For my schema-validator I needed to check the length of a string value. std::length() gives the character-count which is not OK if the string is utf-8.
I wrote my own-function which works for ascii and utf-8.
Could I do it differently? Should nlohmann::json somehow inform (with a method) me about the fact that a unicode-string had been parsed?
I do not really understand the issue. Can you please provide an example where std::basic_string::length are not sufficient?
Of course. This code
std::cerr << "string: " << instance << ", "
<< "length: " << instance.get<std::string>().length() << ", "
<< "size: " << instance.get<std::string>().size() << ", "
<< "utf8-size: " << utf8_length(instance) << "\n";
string: "💩💩", length: 8, size: 8, utf8-size: 2
The validator expects 2. I know this is not a JSON-HPP issue so I'm unsure who to blame ;-) .
I see. I wonder if your function is actually correct in counting the UTF-8 characters - is it really so simple?
(Yes, it seems to be so simple ;-) http://stackoverflow.com/questions/7298059/how-to-count-characters-in-a-unicode-string-in-c)
From my point of view, I think this counting issue is out of scope of this library. Though a "count UTF-8 character" function is handy, I fear that it may bloat the API.
This library parses Unicode and UTF-8-strings silently into a std::string. Thus, one should never use size() or length() (== byte-count) to check the string-length but a function similar to the one I'm using. Always.
A method (bool is_utf8()) could indicate whether this is a UTF-8-string or not. This information could then be used to check the size in a correct manner.
Maybe explaining it in the documentation is enough.

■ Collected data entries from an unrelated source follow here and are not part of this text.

-- ==== Sys2Proof/Tests/Slice0.lean ====
section
/-! SUPPORT. The model's own tests, each expected value from spec/ (the vector of 95_test_vectors it comes from is named),
and a witness for the hypotheses of every statement that has some. -/

namespace Sys2Proof.Tests

open Sys2Proof.Machine

/-! ### Small states -/

/-- An engine of capacity 255 with a sequence loaded as LOAD leaves it. -/
def loaded (bytes : List Byte) : State :=
  { State.resetOf 255#16 with ibuf := Memory.ofBytes bytes, ilen := BitVec.ofNat 16 bytes.length }

/-- An engine of a given capacity with the answers of the entropy source in its run. -/
def answered (capacity : Half) (answers : List Draw) : State :=
  { State.resetOf capacity with answers := answers }

/-- An engine with a script. -/
def scripted (lines : List ScriptLine) : State := { State.resetOf 255#16 with script := lines }

def nextOf (o : Host.Outcome State Fault Refusal) : Option State :=
  match o with
  | .next t => some t
  | .fault _ => none
  | .refused _ => none

def refusalOf (o : Host.Outcome State Fault Refusal) : Option Refusal :=
  match o with
  | .next _ => none
  | .fault _ => none
  | .refused r => some r

/-- STATUS, OLEN and the first `n` bytes of OBUF. -/
def outcome (n : Nat) (o : Host.Outcome State Fault Refusal) : Option (Byte × Half × List Byte) :=
  (nextOf o).map (fun t => (t.status, t.olen, t.obuf.readRange 0 n))

/-! ### Well-formedness -/

/-- A class that R50 gives to a key class is no undefined class. -/
theorem test_wellFormed_refuses_class_3 : (Instr.genkeyUndef 3#8 0#16).wellFormed = false := by decide
theorem test_wellFormed_accepts_class_4 : (Instr.genkeyUndef 4#8 0#16).wellFormed = true := by decide

/-! ### Decoding: words written out from the fields of R47 -/

/-- opc 00000001, cls 00000000, imm 0000000000000100. -/
theorem test_decode_gen : decode 0b00000001_00000000_0000000000000100#32 = .command (.gen 4#16) := by decide
theorem test_decode_keydes : decode 0b00000010_00000000_0000000000000000#32 = .command (.keydes 0#16) := by decide
theorem test_decode_key3des : decode 0b00000010_00000001_0000000000000011#32 = .command (.key3des 3#16) := by decide
theorem test_decode_keyaes : decode 0b00000010_00000010_0000000100000000#32 = .command (.keyaes 256#16) := by decide
theorem test_decode_geniv : decode 0b00000010_00000011_0000000000010000#32 = .command (.geniv 16#16) := by decide
theorem test_decode_genkeyUndef :
    decode 0b00000010_11111111_0000000000010000#32 = .command (.genkeyUndef 255#8 16#16) := by decide
theorem test_decode_pad : decode 0b00010000_00000000_0000000011111111#32 = .command (.pad 255#16) := by decide
theorem test_decode_unpad : decode 0b00010001_00000000_0000000000000000#32 = .command .unpad := by decide
theorem test_decode_clr : decode 0b00100000_00000000_0000000000000000#32 = .command .clr := by decide

/-- DC1, DC2, DC7, DC9, DC12, DC13, DC15. -/
theorem test_decode_illegal :
    decode 0x00000000#32 = .illegal .undefinedOpcode ∧ decode 0xFFFFFFFF#32 = .illegal .undefinedOpcode ∧
    decode 0x21000000#32 = .illegal .undefinedOpcode ∧ decode 0x01010004#32 = .illegal .reservedCls ∧
    decode 0x11000001#32 = .illegal .reservedImm ∧ decode 0x11010000#32 = .illegal .reservedCls ∧
    decode 0x20FF0000#32 = .illegal .reservedCls := by decide

theorem test_decodeTableWord : decodeTableWord 32 0x02010000 = some (.key3des 0#16) := by decide

/-! ### Commands -/

/-- KG2. -/
theorem test_gen_four :
    outcome 5 (exec (.gen 4#16) (answered 255#16 [.byte 0xDE, .byte 0xAD, .byte 0xBE, .byte 0xEF])) =
      some (0x10#8, 4#16, [0xDE, 0xAD, 0xBE, 0xEF, 0x00]) := by decide
/-- KG25, X8: the delivered byte is wiped, and exactly two draws were made. -/
theorem test_gen_unanswered :
    outcome 3 (exec (.gen 3#16) (answered 255#16 [.byte 0x11, .unavailable, .byte 0x21])) =
      some (0x13#8, 0#16, [0x00, 0x00, 0x00]) ∧
    (nextOf (exec (.gen 3#16) (answered 255#16 [.byte 0x11, .unavailable, .byte 0x21]))).map (fun t => t.answers) =
      some [.byte 0x21] := by decide
/-- KG8. -/
theorem test_keydes :
    outcome 8 (exec (.keydes 0#16) (answered 255#16
      [.byte 0x01, .byte 0x23, .byte 0x45, .byte 0x67, .byte 0x89, .byte 0xAB, .byte 0xCD, .byte 0xEF])) =
      some (0x10#8, 8#16, [0x01, 0x23, 0x45, 0x67, 0x89, 0xAB, 0xCD, 0xEF]) := by decide
/-- KG9. -/
theorem test_keydes_option : outcome 1 (exec (.keydes 1#16) State.reset) = some (0x11#8, 0#16, [0x00]) := by decide
/-- KG10: option 1 is the shortest key. -/
theorem test_key3des_option_1 :
    outcome 9 (exec (.key3des 1#16) (answered 255#16 (List.replicate 9 (.byte 0x77)))) =
      some (0x10#8, 8#16, [0x77, 0x77, 0x77, 0x77, 0x77, 0x77, 0x77, 0x77, 0x00]) := by decide
/-- KG14. -/
theorem test_key3des_option_4 : outcome 0 (exec (.key3des 4#16) State.reset) = some (0x11#8, 0#16, []) := by decide
/-- KG15. -/
theorem test_keyaes_128 :
    (outcome 0 (exec (.keyaes 128#16) (answered 255#16 (List.replicate 17 (.byte 0x77))))) =
      some (0x10#8, 16#16, []) := by decide
/-- KG19: the byte length where the bit length belongs. -/
theorem test_keyaes_16 : outcome 0 (exec (.keyaes 16#16) State.reset) = some (0x11#8, 0#16, []) := by decide
/-- KG20, cut to three bytes. -/
theorem test_geniv :
    outcome 3 (exec (.geniv 3#16) (answered 255#16 [.byte 0xA0, .byte 0xA1, .byte 0xA2])) =
      some (0x10#8, 3#16, [0xA0, 0xA1, 0xA2]) := by decide
/-- KG23: beyond the capacity, here 2048. -/
theorem test_geniv_beyond : outcome 0 (exec (.geniv 2049#16) State.reset) = some (0x15#8, 0#16, []) := by decide
/-- DC16. -/
theorem test_genkeyUndef : outcome 0 (exec (.genkeyUndef 4#8 0#16) State.reset) = some (0x11#8, 0#16, []) := by decide
/-- S1. -/
theorem test_pad_hola :
    outcome 9 (exec (.pad 8#16) (loaded [0x48, 0x4F, 0x4C, 0x41])) =
      some (0x10#8, 8#16, [0x48, 0x4F, 0x4C, 0x41, 0x04, 0x04, 0x04, 0x04, 0x00]) := by decide
/-- PD2, and PD11 (block size 256). -/
theorem test_pad_block_sizes :
    outcome 4 (exec (.pad 1#16) (loaded [0xAA, 0xBB])) = some (0x10#8, 3#16, [0xAA, 0xBB, 0x01, 0x00]) ∧
    outcome 0 (exec (.pad 256#16) (loaded [0xAA, 0xBB])) = some (0x11#8, 0#16, []) := by decide
/-- UN8, and UN13 (the empty result, a success). -/
theorem test_unpad :
    outcome 2 (exec .unpad (loaded [0x04, 0x03, 0x03, 0x03])) = some (0x10#8, 1#16, [0x04, 0x00]) ∧
    outcome 1 (exec .unpad (loaded [0x04, 0x04, 0x04, 0x04])) = some (0x10#8, 0#16, [0x00]) := by decide
/-- UN1, UN2, UN9, UN11. -/
theorem test_unpad_invalid :
    outcome 0 (exec .unpad (loaded [])) = some (0x12#8, 0#16, []) ∧
    outcome 0 (exec .unpad (loaded [0x00])) = some (0x12#8, 0#16, []) ∧
    outcome 0 (exec .unpad (loaded [0x05, 0x05, 0x05, 0x05])) = some (0x12#8, 0#16, []) ∧
    outcome 0 (exec .unpad (loaded [0x48, 0x4F, 0x4C, 0x41, 0x03, 0x04, 0x04, 0x04])) =
      some (0x12#8, 0#16, []) := by decide
/-- H5: CLR after LOAD leaves the reset state. -/
theorem test_clr : nextOf (exec .clr (loaded [0x48, 0x4F, 0x4C, 0x41])) = some (State.resetOf 255#16) := by decide

/-! ### Steps: host accesses -/

/-- H2: WRB does not move ILEN. -/
theorem test_step_writeByte :
    (nextOf (step (scripted [.access (.write .ibuf 5 1 0x7F)]))).map (fun t => (t.ibuf, t.ilen)) =
      some ([(5, 0x7F#8)], 0#16) := by decide
/-- H3: ILEN is not checked against CAP on write. -/
theorem test_step_writeIlen :
    (nextOf (step (scripted [.access (.write .reg 2 2 65535)]))).map (fun t => (t.ilen, t.status)) =
      some (65535#16, 0x00#8) := by decide
/-- H1: RD CAPR. -/
theorem test_step_readCapr :
    (nextOf (step (scripted [.access (.read .reg 4 2)]))).map (fun t => t.outputs) = some [.half 255#16] := by decide
/-- H8: a malformed CLR wipes nothing of the input. -/
theorem test_step_malformed_clr :
    (nextOf (step { loaded [0x01, 0x02] with script := [.access (.write .reg 0 4 0x20000001)] })).map
      (fun t => (t.status, t.ilen, t.ibuf)) = some (0x14#8, 2#16, [(0, 0x01#8), (1, 0x02#8)]) := by decide
/-- R38: one reserved access of each kind. -/
theorem test_step_reserved :
    refusalOf (step (scripted [.access (.read .reg 0 4)])) = some .readOfCmd ∧
    refusalOf (step (scripted [.access (.write .reg 1 1 0)])) = some .writeOfReadOnlyRegister ∧
    refusalOf (step (scripted [.access (.read .reg 5 2)])) = some .reservedRegister ∧
    refusalOf (step (scripted [.access (.read .obuf 255 1)])) = some .indexBeyondCapacity ∧
    refusalOf (step (scripted [.access (.write .obuf 0 1 0)])) = some .writeOfOutputBuffer ∧
    refusalOf (step (scripted [.access (.read .reg 2 1)])) = some .wrongWidth ∧
    refusalOf (step (scripted [.access (.write .ibuf 0 1 256)])) = some .valueTooWide := by decide
/-- R58: the expansion of LOAD. -/
theorem test_step_load :
    (nextOf (step (scripted [.load [0x48, 0x4F]]))).map (fun t => t.script) =
      some [.access (.write .ibuf 0 1 0x48), .access (.write .ibuf 1 1 0x4F), .access (.write .reg 2 2 2)] := by decide
/-- The word placed for the next step is the one that runs (here PAD 0: InvalidParameter). -/
theorem test_step_withFetchWord :
    outcome 0 (step (State.reset.withFetchWord 32 0x10000000)) = some (0x11#8, 0#16, []) := by decide
/-- From reset, with the entropy source free, GEN still answers a next state. -/
theorem test_step_free_draw : ∃ t, step (State.reset.withFetchWord 32 0x01000001) = .next t := ⟨_, rfl⟩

I don't quite understand: JSON is defined to used Unicode (though this library only supports UTF-8), so I would not know what except true to return for is_utf8. I understand that you'd like either a proper character/glyph/whatever count (which std::string::size() will not be able to provide) or at least a bool contains_multibyte_encoded_codepoints() function.
Am I wrong?
I'd like to know which counting method I need to apply based on what and how it has been parsed into the std::string.
The utf-8-counting method works, but needs to be located on the user-side.
How to prevent users in the future from falling into the same trap as I did? How many users really need the real character-count and are not aware of multibyte-encoding-problems?
std::string has no concept of encoding. You can put UTF8, ISO8859-1, UCS2, UTF32, or whatever you like into a std::string. You have to keep track of the encoding external to the string (or, better, just assume UTF8 everywhere and convert from/to it at the "boundaries" of your program). If your program has to handle data and doesn't know what the encoding is, there are algorithms that can try to guess, but they're not foolproof and you're in scary territory at that point. There are very few cases where you should be unsure of what you're getting -- a text editor or web browser is a good legitimate example, but there are many bad ones, and you should never guess without giving User UI to have a user confirm what you've done.
I don't think adding Unicode tools to a JSON library is helpful. It's a slippery slope (for example, counting code points can include or not include the "combining" modifiers like ◌ͤ, handling surrogates, coalation, normalization, locales, etc). There are entire C++ libraries for Unicode handling because it's hard, and if you need them, you should use them -- even for "simple" UTF8.
I agree with @jaredgrubb. All the library can do is to document that it in fact stores strings as UTF-8 and the user has an interface to the stored bytes as std::string. Anything beyond this (i.e., providing a string type with a nice Unicode-friendly interface) is out of scope of a JSON library.
Coming back to my original question: How to know if a string was parsed as utf-8? The answer is: you don't, but you should assume that within this library std::string-value is always multibyte-encoded and take the necessary precautions.
So it's a documentation issue?
I shall add notes to the documentation about the encoding of the stored strings.
📝 added documentation wrt. UTF-8 strings #406
Added a note to the readme and the string type (http://nlohmann.github.io/json/classnlohmann_1_1basic__json_ab63e618bbb0371042b1bec17f5891f42.html#ab63e618bbb0371042b1bec17f5891f42).